Phlegmonous esophagogastritis is an extremely rare condition characterized by diffuse inflammation of the upper gastrointestinal tract, sparing the mucosa. Patients can present with an acute onset of symptoms, and computed tomography scans can show diffusely edematous wall with intramural low attenuation surrounded by ring enhancement. Here we report such a case of a man who presented with central chest pain and breathing difficulty. The patient developed respiratory distress due to compression of trachea by the edematous esophagus.

INTRODUCTION

Acute phlegmonous esophagogastritis is a disease of the digestive tract that has been reported rarely in literature. It is a potentially fatal disease and requires early diagnosis and aggressive management. This is an infectious condition and high mortality is due to difficulty in source control. Radiological presentation is typical with intramural circumferential low attenuation area surrounded by ring enhancement of esophageal and gastric wall. From the available literature, the mortality rate is very high, even with surgical interventions.

CASE REPORT

A 56-year-old man with uncontrolled diabetes (HbA1C: 7) and a history of occasional alcohol consumption presented with central chest pain and breathlessness for 5 days. There was associated fever, dysphagia, and abdominal discomfort with belching, for which he took antacids, but there was no relief. There was no history of vomiting or loose stools. He was evaluated in a local hospital where he was referred for endoscopy. The next day, before the procedure, the patient developed severe respiratory distress with noisy breathing, dyspnea, and desaturation after which he was intubated and shifted to our hospital for further management.

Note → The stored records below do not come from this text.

-- ==== Sys2Proof/Machine/Tiers.lean ====
section
/-! DEFINITION. The Turntables' migrations and recovery of lines, the Sidings' registers and answers, and invalidation
(R241–R254, R263–R266). -/

namespace Sys2Proof.Machine

/-! ### Migration (R244, R245, R247, R249) -/

/-- Tiles of the unified range. -/
def State.nTiles (s : State) : Nat := s.uBytes / 65536

/-- Whether some tile lies in a frame, or is on its way there. -/
def frameTaken (s : State) (f : Frame) : Bool :=
  let home_ : Option Nat := match f with
    | .hbm n => placedTile s n
    | .slow n => some (s.hFrames + n)
  (match home_ with
   | some t => decide (t < s.nTiles) && (s.tile t).frame.isNone
   | none => true) ||
  s.tiles.any (fun p => p.2.frame == some f || p.2.dup == some f) ||
  s.migs.any (fun m => m.dest == f || (m.victim.map Prod.snd) == some f)

/-- Whether a frame exists: in HBM, or in the slow tier outside the duplicate pool on a device that answers. -/
def frameExists (s : State) (f : Frame) : Bool :=
  match f with
  | .hbm n => (placedTile s n).isSome
  | .slow n => decide (n < poolFirst s) && !slowLost s n

/-- Whether a launch holds a tile in HBM (R187). -/
def tileHeld (s : State) (t : Nat) : Bool := s.launches.any (fun p => nHas t p.2.held)

/-- Whether a tile is locked. -/
def tileLocked (s : State) (t : Nat) : Bool :=
  s.migs.any (fun m => m.tile == t || (m.victim.map Prod.fst) == some t) || s.recovering.any (fun l => l / 1024 == t)

/-- Whether a tile may be moved out of HBM (R244). -/
def movable (s : State) (t : Nat) : Bool :=
  (match frameOf s t with | .hbm _ => true | .slow _ => false) && (s.tile t).place != 1 && !tileHeld s t && !tileLocked s t

/-- The order in which classes are moved out (R244). -/
def outRank (place : Nat) : Nat :=
  match place with
  | 3 => 0
  | 0 => 1
  | _ => 2

/-- Whether tiles that no table entry lists lie in HBM and may be moved out: DEFAULT tiles that nothing has accessed. -/
def untouchedInHbm (s : State) : Bool :=
  decide (countIf (fun p : Nat × Tile => decide (p.1 < s.hFrames)) s.tiles +
    s.launches.foldl (fun n p => n + p.2.held.length) 0 + s.recovering.length + 2 * s.migs.length < s.hFrames)

/-- Whether a tile of an earlier class could be moved out instead (R244). Tiles that no table entry lists are DEFAULT. -/
def earlierClass (s : State) (rank : Nat) : Bool :=
  s.tiles.any (fun p => decide (outRank p.2.place < rank) && movable s p.1) ||
  (decide (1 < rank) && untouchedInHbm s)

/-- Whether another tile of the same class, less recently used, could be moved out instead (R244; log entry 145). -/
def usedEarlier (s : State) (t : Nat) : Bool :=
  let k := s.tile t
  s.tiles.any (fun p => p.1 != t && outRank p.2.place == outRank k.place && decide (p.2.used < k.used) && movable s p.1) ||
  (outRank k.place == 1 && decide (0 < k.used) && untouchedInHbm s)

/-- Whether a tile may be moved out to free its frame. -/
def mayLeaveHbm (s : State) (t : Nat) : Bool :=
  movable s t && !earlierClass s (outRank (s.tile t).place) && !usedEarlier s t

/-- The tiles that an EXPECT request still asks for: those which the pages of its uncounted chunks reach (R88). -/
def expectTiles (s : State) (x : Expect) : List Nat :=
  let lo := max x.base ((x.base / 65536 + x.counted) * 65536)
  (pagePieces lo (x.base + x.len - lo)).filterMap (fun p =>
    match (translate s (ccOfEngine x.engine) [ccOfEngine x.engine] x.asn p.1 .r false).2 with
    | .ok y => some (y.pa p.1 / 65536)
    | _ => none)

/-- The tile on which an accepted atomic works (R206). -/
def atomicTile (s : State) (x : Atomic) : Option Nat :=
  if x.src ≠ 0 then some (x.va / 65536)
  else match (translate s (ccOfEngine x.engine) [ccOfEngine x.engine] x.asn x.va .a false).2 with
    | .ok y => some (y.pa x.va / 65536)
    | _ => none

/-- The tiles for which launches wait: dealt ones that are late, and those that an invocation's access needs (R187). -/
def launchTiles (s : State) : List Nat :=
  s.launches.flatMap (fun p => p.2.late) ++ s.units.filterMap (fun p => p.2.inv.bind Invoc.wants)

/-- Whether a tile may be brought into HBM: by its policy, or for an EXPECT request, a launch or an atomic that needs it
(R187, R206, R244). -/
def wanted (s : State) (t : Nat) : Bool :=
  let k := s.tile t
  s.expects.any (fun p => (expectTiles s p.2).contains t) || (launchTiles s).contains t ||
  s.atomics.any (fun p => atomicTile s p.2 == some t) ||
  (match k.place with
   | 1 => true
   | 2 | 4 => decide (1 ≤ k.count)
   | 0 => s.pkg.promote != 0 && decide (s.pkg.promote ≤ k.count)
   | _ => false)

/-- The tiles in the express class: those for which launches wait, and those of express EXPECT requests that have not
settled (R250). -/
def expressTiles (s : State) : List Nat :=
  if s.feat 8 then launchTiles s ++ (s.expects.filter (fun p => p.2.express)).flatMap (fun p => expectTiles s p.2) else []

/-- Whether a tile is in the express class. -/
def isExpress (s : State) (t : Nat) : Bool := (expressTiles s).contains t

/-- Whether an express migration is pending at a Turntable: a tile of its that is neither resident nor on its way, while a
frame can be freed (R250). -/
def expressPending (s : State) (cc : Nat) : Bool :=
  decide (stuckFrames s < s.hFrames) &&
    (expressTiles s).any (fun t => home (t * 65536) == cc && !residentTile s t && !tileLocked s t)

/-- Whether a tile's primary may lie in a frame beside its duplicate: on another device where there are several (R252). -/
def dupApart (s : State) (t : Nat) (f : Frame) : Bool :=
  match f, (s.tile t).dup with
  | .slow n, some (.slow k) => decide (s.pkg.slowDevs.length < 2) || deviceOf s.pkg.slowDevs n != deviceOf s.pkg.slowDevs k
  | _, _ => true

/-- Steps 1 and 2 of R247. -/
def migrateTile (s : State) (t : Nat) (toHbm : Bool) (frame : Nat) (victim : Option Nat) (vframe : Nat) : State :=
  let dest : Frame := if toHbm then .hbm frame else .slow frame
  let free := match victim with
    | none => !frameTaken s dest
    | some v => toHbm && frameOf s v == .hbm frame && v != t && mayLeaveHbm s v && frameExists s (.slow vframe) &&
        !frameTaken s (.slow vframe) && dupApart s v (.slow vframe)
  let here := frameOf s t
  let right := if toHbm then (match here with | .slow _ => wanted s t | .hbm _ => false) else mayLeaveHbm s t
  if s.shut || !s.pkg.slowReady || decide (s.nTiles ≤ t) || tileLocked s t || !frameExists s dest || !free || !right ||
      !dupApart s t dest || (toHbm && !isExpress s t && expressPending s (home (t * 65536))) then s
  else
    { s with migs := s.migs ++ [{ tile := t, dest := dest, victim := victim.map (fun v => (v, .slow vframe)), express := toHbm && isExpress s t }] }

/-- Puts a tile into a frame, laid out as its LAYOUT says when it enters HBM (R246); LR reservations on its lines break
(R214, R249). -/
def placeTile (s : State) (t : Nat) (f : Frame) : State :=
  let dflt : Frame := if t < s.hFrames then .hbm (placedFrame s t) else .slow (t - s.hFrames)
  let s := s.modTile t (fun k => { k with
    frame := if f = dflt then none else some f, count := 0, saved := []
    laid := match f with | .hbm _ => k.layout | .slow _ => k.laid })
  { s with harts := tabMapD {} s.harts (fun _ g =>
      { g with lr := match g.lr with | some l => if l / 1024 = t then none else some l | none => none }) }

/-- Whether every line of a tile can be copied: none is being recovered, nor lost and not yet recovered (R247 step 3). -/
def copyReady (s : State) (t : Nat) : Bool :=
  !s.recovering.any (fun l => l / 1024 == t) &&
    (match frameOf s t with
     | .slow n => !slowLost s n || (List.range 1024).all (fun i => !lineLost s (1024 * t + i))
     | .hbm _ => true)

/-- The Turntable reads every line of a tile at its home and copies it (R293). -/
def copyTouch (s : State) (t : Nat) : State := forAll (List.range 1024) (fun i s => homeTouch s (1024 * t + i) false) s

/-- The lock on a tile ends: the accesses that waited for it are counted, of which the model does not hold the number (R426;
log entry 164). -/
def lockEnds (s : State) (t : Nat) : State := ccEvent (home (t * 65536)) 0x10 (Config.freeWord s.fresh.1 0).toNat s.fresh.2

/-- Steps 3–6 of R247. The copy ends once every line of it is good or poisoned. -/
def migrateDone (s : State) (t : Nat) : State :=
  match s.migs.find? (fun m => m.tile == t) with
  | none => s
  | some m =>
    if !copyReady s t || !((m.victim.map (fun v => copyReady s v.1)).getD true) then s
    else
    let s := copyTouch (match m.victim with | some v => copyTouch s v.1 | none => s) t
    let s := { s with migs := s.migs.filter (fun x => x.tile != t) }
    let cc := home (t * 65536)
    let out (v : Nat) (f : Frame) (s : State) : State := ccEvent (home (v * 65536)) 0x0E 1 (placeTile s v f)
    let s := match m.victim with
      | some (v, f) => out v f s
      | none => s
    let s := match m.dest with
      | .hbm _ => ccEvent cc 0x0D 1 (placeTile s t m.dest)
      | .slow _ => out t m.dest s
    let s := if m.express then ccEvent cc 0x0F 1 s else s
    let s := lockEnds (match m.victim with | some v => lockEnds s v.1 | none => s) t
    advanceExpects s

/-! ### Uncorrectable lines (R241, R252, R253) -/

/-- A device of the slow tier stops answering (R241). -/
def loseDevice (s : State) (i : Nat) : State :=
  { s with pkg := { s.pkg with slowDevs := s.pkg.slowDevs.zipIdx.map (fun p =>
      if p.2 = i then (p.1.1, p.1.2.1, p.1.2.2.1, 2) else p.1) } }

/-- Whether the partner's mirror copy of a line may be used: its tile has had no write since the last closed epoch (R252). -/
def mirrorUsable (s : State) (l : Nat) : Bool :=
  tdActive s && (tdOffset s (l * 64)).isSome &&
    !s.td.lastTag.any (fun p => p.1 / 1024 == l / 1024 && decide (s.td.closed + 1 < p.2))

/-- Whether a tile's duplicate lies on a device that answers. -/
def dupAnswers (s : State) (t : Nat) : Bool :=
  match (s.tile t).dup with
  | some (.slow n) => !slowLost s n
  | some (.hbm _) => true
  | none => false

/-- A free frame of a tile's own tier to which its copy may be moved. -/
def freeFrame (s : State) (t : Nat) : Option Frame :=
  let l : List Frame := match frameOf s t with
    | .hbm _ => (List.range rawFrames).map Frame.hbm
    | .slow _ => (List.range (poolFirst s)).map Frame.slow
  l.find? (fun f => frameExists s f && !frameTaken s f && dupApart s t f)

/-- The Turntable starts to migrate a bad copy to another frame, where one is free and the tile does not move already
(R253 step 3). -/
def moveCopy (s : State) (t : Nat) : State :=
  if s.migs.any (fun m => m.tile == t || (m.victim.map Prod.fst) == some t) then s
  else match freeFrame s t with
    | some f => { s with migs := s.migs ++ [{ tile := t, dest := f }] }
    | none => s

/-- Steps 2–4 of R253 for a line: a good copy serves the held accesses and rewrites the bad one, or the line is poisoned.
A copy whose rewritten line fails on read-back is migrated, and so is one on a lost device, which cannot be rewritten. -/
def recoverLine (s : State) (l : Nat) (dupGood mirrorGood rewritten : Bool) : State :=
  if !nHas l s.recovering && !lineLost s l then s
  else
    let t := l / 1024
    let good := (dupGood && dupAnswers s t) || (mirrorGood && mirrorUsable s l)
    let lost := lineLost s l
    let s := { s with recovering := nDel l s.recovering }
    if good then
      let s := if lost then s.modTile t (fun k => { k with saved := nIns l k.saved }) else s
      let s := s.modTt (home (l * 64)) (fun k => { k with recovered := satN 0xFFFF (k.recovered + 1) })
      if lost || !rewritten then moveCopy s t else s
    else poisonLine s l

/-! ### Sidings (R263–R265) -/

/-- A write of SD_BASE: BASE is ignored while ENABLE is 1 (R265). -/
def sdBaseWrite (s : State) (k : Nat) (v : Word) : State :=
  s.modSiding k (fun d => { d with
    base := if d.enable then d.base else v.toNat / 4096 * 4096
    log2n := if 7 ≤ fld v 3 0 then fld v 3 0 else d.log2n })

/-- A write of SD_CTRL (R265). -/
def sdCtrlWrite (s : State) (k : Nat) (v : Word) : State :=
  s.modSiding k (fun d =>
    let d := if bit v 33 && !d.enable then { d with producer := d.consumer, batchNo := 0 } else d
    sdClose { d with enable := bit v 33, notifyEn := bit v 32, endpoint := fld v 31 0 })

/-- A write of SD_CONS: a value outside CONSUMER … PRODUCER is ignored (R263, R265). -/
def sdConsWrite (s : State) (k v : Nat) : State :=
  s.modSiding k (fun d =>
    if (v + 2 ^ 32 - d.consumer) % 2 ^ 32 ≤ (d.producer + 2 ^ 32 - d.consumer) % 2 ^ 32 then sdClose { d with consumer := v } else d)

/-- SD_STATUS (R265). -/
def sdStatus (s : State) (cc d : Nat) : Word :=
  let k := s.siding (4 * cc + d)
  pack [(32, 32, k.producer), (20, 12, k.overflow), (19, 1, b2n (heldDom (s.book cc) d)), (18, 1, b2n k.ansErr),
    (17, 1, b2n (k.closed.isSome && !sdRoom k)), (7, 9, parkedOf (s.book cc) d), (0, 7, k.open_.length)]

On admission, the patient was intubated and sedated. His heart rate was 121 beats per minute, respiratory rate was 19 breaths per minute, and blood pressure was 100/80 mm Hg, with oxygen saturation of 100% in 30% FiO2 with a temperature of 100°F. Respiratory system and abdominal examination was unremarkable. On admission, his total white blood cell count was 12,000/UL with 85% neutrophils, C-reactive protein was 171 mg/L, and creatinine was 1.6 mg/dL. Arterial blood gas showed metabolic acidosis with lactate of 5.6 mmol/L. His computed tomography (CT) scan of thorax, which was done before intubation, revealed diffusely edematous esophagus and lesser curvature of stomach (Figures 1 and 2) with minimal collection around upper esophagus and fat stranding, suggestive of mediastinitis. He was started on piperacillin—tazobactam and other supportive medication. Other organs including lung parenchyma were normal in CT. There was significant compression of trachea by the edematous esophagus. Upper gastrointestinal scopy showed normal mucosa (Figure 3), and biopsy taken from gastric body showed normal epithelium, lamina propria, and cellularity. CT findings were typical of phlegmonous esophagogastritis. Gradually, the patient's condition worsened with sepsis, and he was started on multiple inotropic supports. Two blood cultures showed growth of Klebsiella pneumoniae. His total blood count increased to 25,000 and renal functions worsened with a creatinine of 1.9. In view of his deteriorating condition, exploratory thoracotomy was performed. Pus collection was found around upper esophagus just above the azygos vein. Mediastinal pleura along the whole length of the esophagus lay open and pus was let out. Postoperatively, the patient's condition remained the same and there was pus drainage through chest tubes. Antibiotics were upgraded to meropenem because blood and pus culture showed Klebsiella. However, despite all supportive measures, his condition deteriorated and the patient died on the fifth day of hospital admission.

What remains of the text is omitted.